De facto, o segundo lugar no ranking passou a ser ocupado pelo Reino Unido, com uma quota de 21%, que ultrapassou a China (19%). O mercado chinês assistiu a "uma queda significativa" (23%), enquanto os britânicos se ficaram por um recuo de 9%. Segundo o relatório, a Europa permaneceu estagnada.

As vendas privadas feitas pelos antiquários e outros agentes são responsáveis por 53% do mercado, os leilões pelos remanescentes 47%. O sector com mais vendas nos leilões foi a arte do pós-Guerra e a arte contemporânea, com 46% do mercado.

O relatório destaca ainda que, apesar da queda no mercado chinês, o sector das artes decorativas e antiguidades cresceu 6% nas vendas em leilão, em contraciclo com o resto do mundo. E, como explicou Jorge Welsh ao Art Newspaper – que refere o pagode deste antiquário membro do famoso comité de veto da feira –, as vendas em porcelana chinesa estão a chamar a atenção na Ásia, com os preços "a subirem dramaticamente", numa espécie de regresso a casa dos objectos. "Não são dezenas mas centenas os museus que estão a abrir na China, e alguns estão interessados na porcelana chinesa de exportação." Ao PÚBLICO, adianta que vendem "cada vez mais para a China, incluindo porcelana de exportação chinesa feita para Portugal". Não será o caso do seu pagode, que foi comprado por um coleccionador norte-americano ainda antes da abertura oficial da feira, no habitual período prévio de acesso reservado a visitantes profissionais. 

Na China, escreve Clare McAndrew no relatório, a cerâmica teve um aumento de vendas de 690% na última década, enquanto o resto do mercado ficou por metade dessa taxa de crescimento. Em 2015, com uma presença de 35% no total do mercado, o sector teve, mesmo assim, um crescimento de 0,5%.

Maria Antónia Pinto de Matos, acabada de chegar da feira, onde faz peritagem na área da sua especialidade, a porcelana chinesa de exportação, diz que esta é a feira mais importante do mundo: "É absolutamente extraordinária. O que não está ainda nos grandes museus do mundo está à venda em Maastricht. Só nos podemos sentir muito orgulhosos dos stands portugueses. O pagode é um dos highlights da feira." A directora do Museu Nacional do Azulejo, que assina as entradas do catálogo da exposição do Metropolitan, destaca também as duas garnitures (guarnições) de inícios do século XVIII de porcelana chinesa de exportação, ambas inspiradas em gravuras europeias, que Welsh e Alegria têm à venda. "Não é fácil tê-las e há duas nos stands portugueses."
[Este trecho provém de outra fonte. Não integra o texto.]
-- ==== Sys2Proof/Machine/Channels.lean ====
section
/-! DEFINITION. The channel controller's commands: entering the window, choosing a command, a line returning from the
layers; accesses to slices and core stores; the spread hash (R253 to R288, R437 to R441, R485). -/
namespace Sys2Proof.Machine

/-! ### The window -/

/-- The hen fence of R321 for an ordinary access: reads stay out of write ranges, writes out of both kinds. -/
def State.henFenced (s : State) (ch off : Nat) (read : Bool) : Bool :=
  s.inWriteRange ch off || (!read && s.inReadRange ch off)

/-- A demand read looks into the prefetch buffer and at the prefetches in flight, then merges with the newest entry of its line when that
is a read (R273, R274, R276). A line for a request from a spread alias counts in SPREAD_LINES when it is demanded (R267; assumption 23). -/
def State.insertRead (s : State) (ch : Nat) (r : Req) : Option State :=
  let c := s.channel ch
  let line := r.loc % channelBytes / 64
  let c := if s.trains ch r then c.train line s.run r.spread else c
  match c.buffer.find? (·.line == line) with
  | some b =>
    let c := { c with
      buffer := c.buffer.filter (·.line != line), pfUsed := c.pfUsed + 1
      spreadLines := if r.spread then c.spreadLines + 1 else c.spreadLines }
    some ((s.setChannel ch c).answerLine r.id (if b.poisoned then 0x01 else 0) b.data)
  | none =>
    match c.flight.find? fun f => f.line == line && f.prefetch && !c.window.any (fun e => e.line == line) with
    | some f =>
      let late := if f.reqs.isEmpty then 1 else 0
      let c := { c with
        flight := c.flight.map fun g => if g = f then { g with reqs := g.reqs ++ [r.id], spread := (!g.reqs.isEmpty && g.spread) || r.spread } else g
        pfLate := c.pfLate + late }
      some ((s.setChannel ch c).updReq r.id fun q => { q with stage := .column })
    | none =>
      match (if s.reg 0x4101 1 != 0 then (c.window.reverse.find? (·.line == line)) else none) with
      | some e =>
        if e.isRead then
          let c := { c with window := c.window.map fun x =>
            if x = e then { x with reqs := x.reqs ++ [r.id], spread := x.spread || r.spread } else x }
          let s := ((s.setChannel ch c).updReq r.id fun q => { q with stage := .window }).towerWrap 0xB304 (coreTower ch) 1
          some (if e.heldAt.isSome then s.towerWrap 0xB402 (coreTower ch) 1 else s)
        else none
      | none => none

/-- A request takes an entry of the window, when the window and its source have room (R275). -/
def State.appendEntry (s : State) (ch : Nat) (r : Req) : Option State :=
  let c := s.channel ch
  let above := s.fromAbove ch r
  let line := r.loc % channelBytes / 64
  if 64 ≤ c.window.length || 56 ≤ (c.window.filter fun e => e.fromCore == above).length then none
  else
    let c := if r.isRead then (if s.trains ch r then c.train line s.run r.spread else c) else c.writeArrives line
    let held := c.held (lineBank line)
    let full := match r.kind with
      | .write bytes => bytes.length == 64 && r.loc % 64 == 0
      | _ => false
    let e : WinEntry := { reqs := [r.id], line := line, isRead := r.isRead, full := full, fromCore := above, spread := r.spread,
                          arrival := s.run, heldAt := if held then some s.now else none, wasHeld := held }
    let s := (s.setChannel ch { c with window := c.window ++ [e] }).updReq r.id fun q => { q with stage := .window }
    some (if held then s.towerWrap 0xB402 (coreTower ch) 1 else s)

/-- A request that leaves the FIFO into its channel's controller: answered at once when its target is out of service or fenced, else a
line of the prefetch buffer, a merged read, or an entry of the window; none while there is no room (R43, R70, R275, R276, R321). -/
def State.enterWindow (s : State) (ch : Nat) (r : Req) : Option State :=
  if (s.upChannel r).isSome && s.upFull ch then none
  else
    let off := r.loc % channelBytes
    let st := s.reachStatus (r.src.tower.getD (coreTower ch)) (.dram ch off)
    if st ≠ 0 then some (s.answerReq r.id st [])
    else if s.henFenced ch off r.isRead then some ((s.towerWrap 0xB406 (coreTower ch) 1).answerReq r.id 0x0B [])
    else if r.isRead then (s.insertRead ch r).orElse fun _ => s.appendEntry ch r
    else s.appendEntry ch r

/-- Requests leave the FIFO in order while they find room (R70). -/
def State.drainFifo (ch : Nat) : Nat → State → State
  | 0, s => s
  | n + 1, s =>
    match (s.channel ch).fifo with
    | [] => s
    | id :: rest =>
      let pop (s : State) : State := s.setChannel ch { s.channel ch with fifo := rest }
      match s.findReq id with
      | none => State.drainFifo ch n (pop s)
      | some r =>
        match s.enterWindow ch r with
        | some s => State.drainFifo ch n (pop s)
        | none => s

def State.settleFifo (s : State) (ch : Nat) : State := State.drainFifo ch (s.channel ch).fifo.length s

/-- A command enters the FIFO: one of the core above goes before one of the crossbar that has come in the same beat (R275). -/
def Channel.enqueue (c : Channel) (id : Nat) (above : Bool) (now : Nat) : Channel :=
  let same := above && c.crossAt == now + 1
  { c with
    fifo := if same && c.fifo.getLast? == some c.crossId then c.fifo.dropLast ++ [id, c.crossId] else c.fifo ++ [id]
    crossAt := if above then c.crossAt else now + 1
    crossId := if above then c.crossId else id }

/-- The same for two that have already come to the window (R275). -/
def Channel.coreFirst (c : Channel) (id now : Nat) : Channel :=
  match c.window.reverse with
  | e :: x :: rest =>
    if c.crossAt = now + 1 && e.reqs == [id] && x.reqs == [c.crossId] then { c with window := rest.reverse ++ [e, x] } else c
  | _ => c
Sobre a pujança de vendas nesta área, a especialista diz que, quando começou a ver os chineses no mercado ocidental, eles estavam especialmente interessados em porcelana imperial e feita para o mercado interno: "Isso continua, mas neste momento também já se interessam por porcelana para o mercado ocidental. É normal, porque também faz parte da sua história."

A imprensa holandesa, segundo o relato da AFP, estava a destacar na TEFAF uma tela de Rembrandt, supostamente perdida, pertencente ao grupo dos cinco sentidos que fez quando tinha 18 ou 19 anos. Intitulada O Doente Desmaiado (Olfacto), foi comprada por um milhão de euros pela galeria francesa Talabardon & Gautier num leilão no ano passado, tendo pertencido a um privado que não sabia o que tinha nas mãos.